[SUPPLIED RECORDS Boundary: Start]

/-- MTR readings and requests (R267, R276, R283): a reading returns the registers of the last commit and changes nothing; a
save is asked for and the command waits; a calibration begins on a channel. -/
def Sys2Proof.Claims.MeterReadingsAnswer : Prop :=
  ∀ (s : State) (i : Issue),
    (∀ y p q : Byte, s.admits { op := 0x0602, plen := 3 } i → accOk y p q = true →
      Runs (.mtrEnergyRead i y p q) s (s.complete i eOk (s.rd (accReg y.toNat p.toNat q.toNat))
        (s.rd (accReg y.toNat p.toNat q.toNat + 4)) (s.rd 0x50018))) ∧
    (∀ y p q : Byte, s.admits { op := 0x0603, plen := 3 } i → accOk y p q = true →
      Runs (.mtrDeltaRead i y p q) s (s.complete i eOk (s.rd (accReg y.toNat p.toNat q.toNat))
        (w32 (s.fld (accReg y.toNat p.toNat q.toNat + 4) 7 0)) 0)) ∧
    (∀ (c : Byte) (buf : Buf), let b := (List.range 24).flatMap fun j => leBytes 4 (s.rd (heatReg c.toNat (4 * j))).toNat
      s.admits { op := 0x0607, plen := 9 } i → c.toNat ≤ 3 → 96 ≤ buf.len.toNat → s.bufOk i.host true buf = true →
      Runs (.mtrHeatRead i c buf) s ((s.wrMem (s.winAddr buf.off) b).complete i eOk 96 0 0)) ∧
    (s.admits { op := 0x0608, plen := 0, async := true } i →
      ∃ t o, Runs (.mtrSaveNow i) s t ∧ t.bit 0x51700 1 = true ∧ t.mb.outstanding = s.mb.outstanding ++ [o] ∧ o.iss = i ∧ o.ref = 0 ∧
        t.mem = s.mem ∧ t.mtr = s.mtr) ∧
    (∀ (c : Byte) (buf : Buf), s.admits { op := 0x0604, plen := 9, async := true } i → s.metroLock = false →
      s.bufOk i.host false buf = true → calBufOk c.toNat (s.rdBuf buf) = true → s.mtr.cal = none →
      ∃ t r, Runs (.mtrCalStart i c buf) s t ∧ t.mtr.cal = some r ∧ r.channel = c.toNat ∧ r.kind = leAt (s.rdBuf buf) 0 1 ∧
        r.ref = w64 (leAt (s.rdBuf buf) 8 8) ∧ r.seconds = leAt (s.rdBuf buf) 2 2 ∧
        r.left = none ∧ t.bit (chReg c.toNat) 3 = true ∧ t.mem = s.mem) ∧
    (∀ m, s.regDenied m 0x51700 true = none → Runs (.saveRequest m) s (if m = .firn then s.setBit 0x51700 1 true else s)) ∧
    (∀ x, (∀ r, s.mtr.cal = some r → r.left ≠ some 0) → Runs (.calibrationWindowEnd x) s s) ∧
    (∀ x r, s.mtr.cal = some r → r.left = some 0 → r.channel ≤ 15 →
      ∃ t, Runs (.calibrationWindowEnd x) s t ∧ t.mtr.cal = none ∧ t.bit (chReg r.channel) 3 = false ∧
        (∀ c, c ≤ 15 → t.gainOf c = s.gainOf c ∧ t.offsetOf c = s.offsetOf c ∧ t.delayOf c = s.delayOf c))

/-- R261, R262, R263, R276: an interval that is due, of 800 samples a phase, advances MTR_IVCNT, stamps it, and puts the configured gains into force; it
takes a save at each tenth commit or for a command that waits. -/
def Sys2Proof.Claims.IntervalsAreCommitted : Prop :=
  ∀ (s : State) (at_ : Nat) (x : Samples),
    let u := s.reach at_
    ((u.intervalDue at_ = false ∨ samplesOk x.phases = false) → Runs (.intervalCommit at_ x) s u) ∧
    (u.intervalDue at_ = true → samplesOk x.phases = true →
      ∃ t, Runs (.intervalCommit at_ x) s t ∧ t.rd 0x5000C = u.rd 0x5000C + 1 ∧
        t.rd64 0x50010 = (if u.timeState = 0 then 0 else u.time.ns) ∧
        (∀ c, c ≤ 15 → t.gainNow c = (u.gainOf c, u.offsetOf c)) ∧ t.mtr.gainOld = u.mtr.gain ∧ t.mtr.posts = 0 ∧
        (∀ k, k ≤ 7 → kget 0 t.mtr.pins k = u.rd64 (0x51100 + 8 * k)) ∧
        ((u.rd 0x5000C + 1).toNat % 10 = 0 ∨ u.bit 0x51700 1 = true →
          t.mtr.nextSeq = u.mtr.nextSeq + 1 ∧ (∃ k b, t.mtr.save = some (u.mtr.nextSeq, k, b)) ∧ t.bit 0x51700 1 = false) ∧
        ((u.rd 0x5000C + 1).toNat % 10 ≠ 0 → u.bit 0x51700 1 = false → t.mtr.save = u.mtr.save ∧ t.mtr.nextSeq = u.mtr.nextSeq))

/-- R276, R277: the end of a save shows its number; the power-fail warning, which is asserted while both feeds are lost (R386), takes a save of its own, which is written, and
latches the warning. -/
def Sys2Proof.Claims.SavesAreWritten : Prop :=
  ∀ s : State,
    (s.mtr.save = none → Runs .saveWriteComplete s s) ∧
    (∀ q k b, s.mtr.save = some (q, k, b) →
      ∃ t, Runs .saveWriteComplete s t ∧ t.mtr.save = none ∧ t.rd 0x50018 = w32 q ∧ t.rd 0x51704 = w32 (q % 512) ∧
        t.bit 0x50008 16 = false ∧
        ((∀ o ∈ s.mb.outstanding, o.ref ≠ q) → b.length = 2048 → (∀ j < 2048, s.poisoned (saveAddr q + j) = false) →
          ∀ j < 2048, t.byteAt (saveAddr q + j) = b.getD j 0)) ∧
    ((s.bit aFeed 0 = true ∨ s.bit aFeed 1 = true) → Runs .powerFailWarning s s) ∧
    (s.bit aFeed 0 = false → s.bit aFeed 1 = false → (∀ x ∈ s.cyc.drains, x.task ≤ 15) → ∃ t, Runs .powerFailWarning s t ∧ t.pwr.pfw = true ∧ t.bit aFeed 3 = true ∧ t.mtr.save = none ∧
      t.rd 0x50018 = w32 s.mtr.nextSeq ∧ t.bit 0x50008 17 = true ∧ t.pair.pfail = true)

/-- R260, R265, R269, R271, R273, R275: what the front end, the pulse emitter and the calculators do with a channel's fault, a
meter value, a pulse, a step and its commit.
Answers a next state, in the effect that its clause gives: meterValuePost, chFault, chRecover, pulseEmitterTick,
pulseInputEdge, calculatorStep, heatCommit. -/
def Obligations.MeteringEventsTakeEffect : Prop :=
  ∀ s : State,
    (∀ (c cause : Byte), c.toNat ≤ 15 → (cause = 1 ∨ cause = 2) → s.chFaulted c.toNat = false →
      ∃ t, Runs (.chFault c cause) s t ∧ t.chFaulted c.toNat = true ∧ t.bit (chReg c.toNat) cause.toNat = true ∧
        t.bit 0x50008 c.toNat = true ∧ kget 0 t.mtr.flt c.toNat = 0 ∧ t.mem = s.mem) ∧
    (∀ c : Byte, c.toNat ≤ 15 → s.chFaulted c.toNat = true →
      ∃ t, Runs (.chRecover c) s t ∧ t.chFaulted c.toNat = false ∧ t.bit 0x50008 c.toNat = false ∧ t.mem = s.mem ∧ t.mtr.cal = s.mtr.cal) ∧
    (∀ c : Byte, c.toNat ≤ 15 → s.chFaulted c.toNat = false → Runs (.chRecover c) s s) ∧
    (∀ w : MeterWindow, samplesOk w.phases = false → Runs (.meterValuePost w) s s) ∧
    (∀ w : MeterWindow, samplesOk w.phases = true → ∃ t, Runs (.meterValuePost w) s t ∧ t.mem = s.mem ∧
      t.mtr.posts = min 800 (s.mtr.posts + 1) ∧
      t.rd 0x5002C = w32 ((s.rd 0x5002C).toNat + b2n (crosses (s.windowOf 0 0 (min 800 (s.mtr.posts + 1)) (w.phases.getD 0 [])))) ∧
      ∀ k < 8, t.rd64 (0x50800 + 8 * (132 + k)) = dOfInt ((kget 0 s.mtr.rate k : Nat) : Int) ∧
        kget 0 t.loop.meter (132 + k) = dOfInt ((kget 0 s.mtr.rate k : Nat) : Int) ∧ t.loop.meterBad.contains (132 + k) = false) ∧
    (∀ at_, let u := s.reach at_
      ((u.outputsHeld = true ∨ u.outputsDriven = false) → Runs (.pulseEmitterTick at_) s u) ∧
      (u.outputsHeld = false → u.outputsDriven = true → ∃ t, Runs (.pulseEmitterTick at_) s t ∧ t.mem = s.mem ∧ ∀ k < 4,
        let p := kget {} u.mtr.pulse k
        let n := u.fld (poutReg k 8) 15 0
        (p.stop ≤ at_ → p.next ≤ at_ → n ≠ 0 →
          t.fld (poutReg k 8) 15 0 = n - 1 ∧ (kget {} t.mtr.pulse k).stop = at_ + p.width * 1000000 ∧
          (kget {} t.mtr.pulse k).next = at_ + 2 * p.width * 1000000) ∧
        ((at_ < p.stop ∨ at_ < p.next ∨ n = 0) → t.rd (poutReg k 8) = u.rd (poutReg k 8) ∧ kget {} t.mtr.pulse k = p))) ∧
    (∀ p : Byte, p.toNat ≤ 7 →
      Runs (.pulseInputEdge p) s (s.wr64 (0x51100 + 8 * p.toNat) (w64 ((s.rd64 (0x51100 + 8 * p.toNat)).toNat + 1)))) ∧
    (∀ (c : Byte) at_, c.toNat ≤ 3 → s.pwr.lost.getLsbD 6 = false → Runs (.calculatorStep c at_) s ((s.reach at_).heatStep c.toNat)) ∧
    (∀ (c : Byte) at_, s.pwr.lost.getLsbD 6 = true → Runs (.calculatorStep c at_) s s) ∧
    (∀ c : Byte, c.toNat ≤ 3 → s.regDenied .mtr (0x513F0 + 0x100 * c.toNat) true = none → ∃ t, Runs (.heatCommit .mtr c) s t ∧ t.mem = s.mem ∧
      (∀ j < 24, t.rd (heatReg c.toNat (4 * j)) = s.rd (heatReg c.toNat (0x80 + 4 * j))) ∧
      (∀ a, (a < heatReg c.toNat 0 ∨ heatReg c.toNat 0x60 ≤ a) → t.rd a = s.rd a)) ∧
    (∀ m (c : Byte), m ≠ .mtr → s.regDenied m (0x513F0 + 0x100 * c.toNat) true = none → Runs (.heatCommit m c) s s)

[SUPPLIED RECORDS Boundary: End]

◆ PROBLEM ◆
Please give back only the lines between the first line of the entries and the line with "s.bufOk i.host false", both ends included, word for word.

◆ SOLUTION TO THIS PROBLEM ◆
/-- MTR readings and requests (R267, R276, R283): a reading returns the registers of the last commit and changes nothing; a
save is asked for and the command waits; a calibration begins on a channel. -/
def Sys2Proof.Claims.MeterReadingsAnswer : Prop :=
  ∀ (s : State) (i : Issue),
    (∀ y p q : Byte, s.admits { op := 0x0602, plen := 3 } i → accOk y p q = true →
      Runs (.mtrEnergyRead i y p q) s (s.complete i eOk (s.rd (accReg y.toNat p.toNat q.toNat))
        (s.rd (accReg y.toNat p.toNat q.toNat + 4)) (s.rd 0x50018))) ∧
    (∀ y p q : Byte, s.admits { op := 0x0603, plen := 3 } i → accOk y p q = true →
      Runs (.mtrDeltaRead i y p q) s (s.complete i eOk (s.rd (accReg y.toNat p.toNat q.toNat))
        (w32 (s.fld (accReg y.toNat p.toNat q.toNat + 4) 7 0)) 0)) ∧
    (∀ (c : Byte) (buf : Buf), let b := (List.range 24).flatMap fun j => leBytes 4 (s.rd (heatReg c.toNat (4 * j))).toNat
      s.admits { op := 0x0607, plen := 9 } i → c.toNat ≤ 3 → 96 ≤ buf.len.toNat → s.bufOk i.host true buf = true →
      Runs (.mtrHeatRead i c buf) s ((s.wrMem (s.winAddr buf.off) b).complete i eOk 96 0 0)) ∧
    (s.admits { op := 0x0608, plen := 0, async := true } i →
      ∃ t o, Runs (.mtrSaveNow i) s t ∧ t.bit 0x51700 1 = true ∧ t.mb.outstanding = s.mb.outstanding ++ [o] ∧ o.iss = i ∧ o.ref = 0 ∧
        t.mem = s.mem ∧ t.mtr = s.mtr) ∧
    (∀ (c : Byte) (buf : Buf), s.admits { op := 0x0604, plen := 9, async := true } i → s.metroLock = false →
      s.bufOk i.host false buf = true → calBufOk c.toNat (s.rdBuf buf) = true → s.mtr.cal = none →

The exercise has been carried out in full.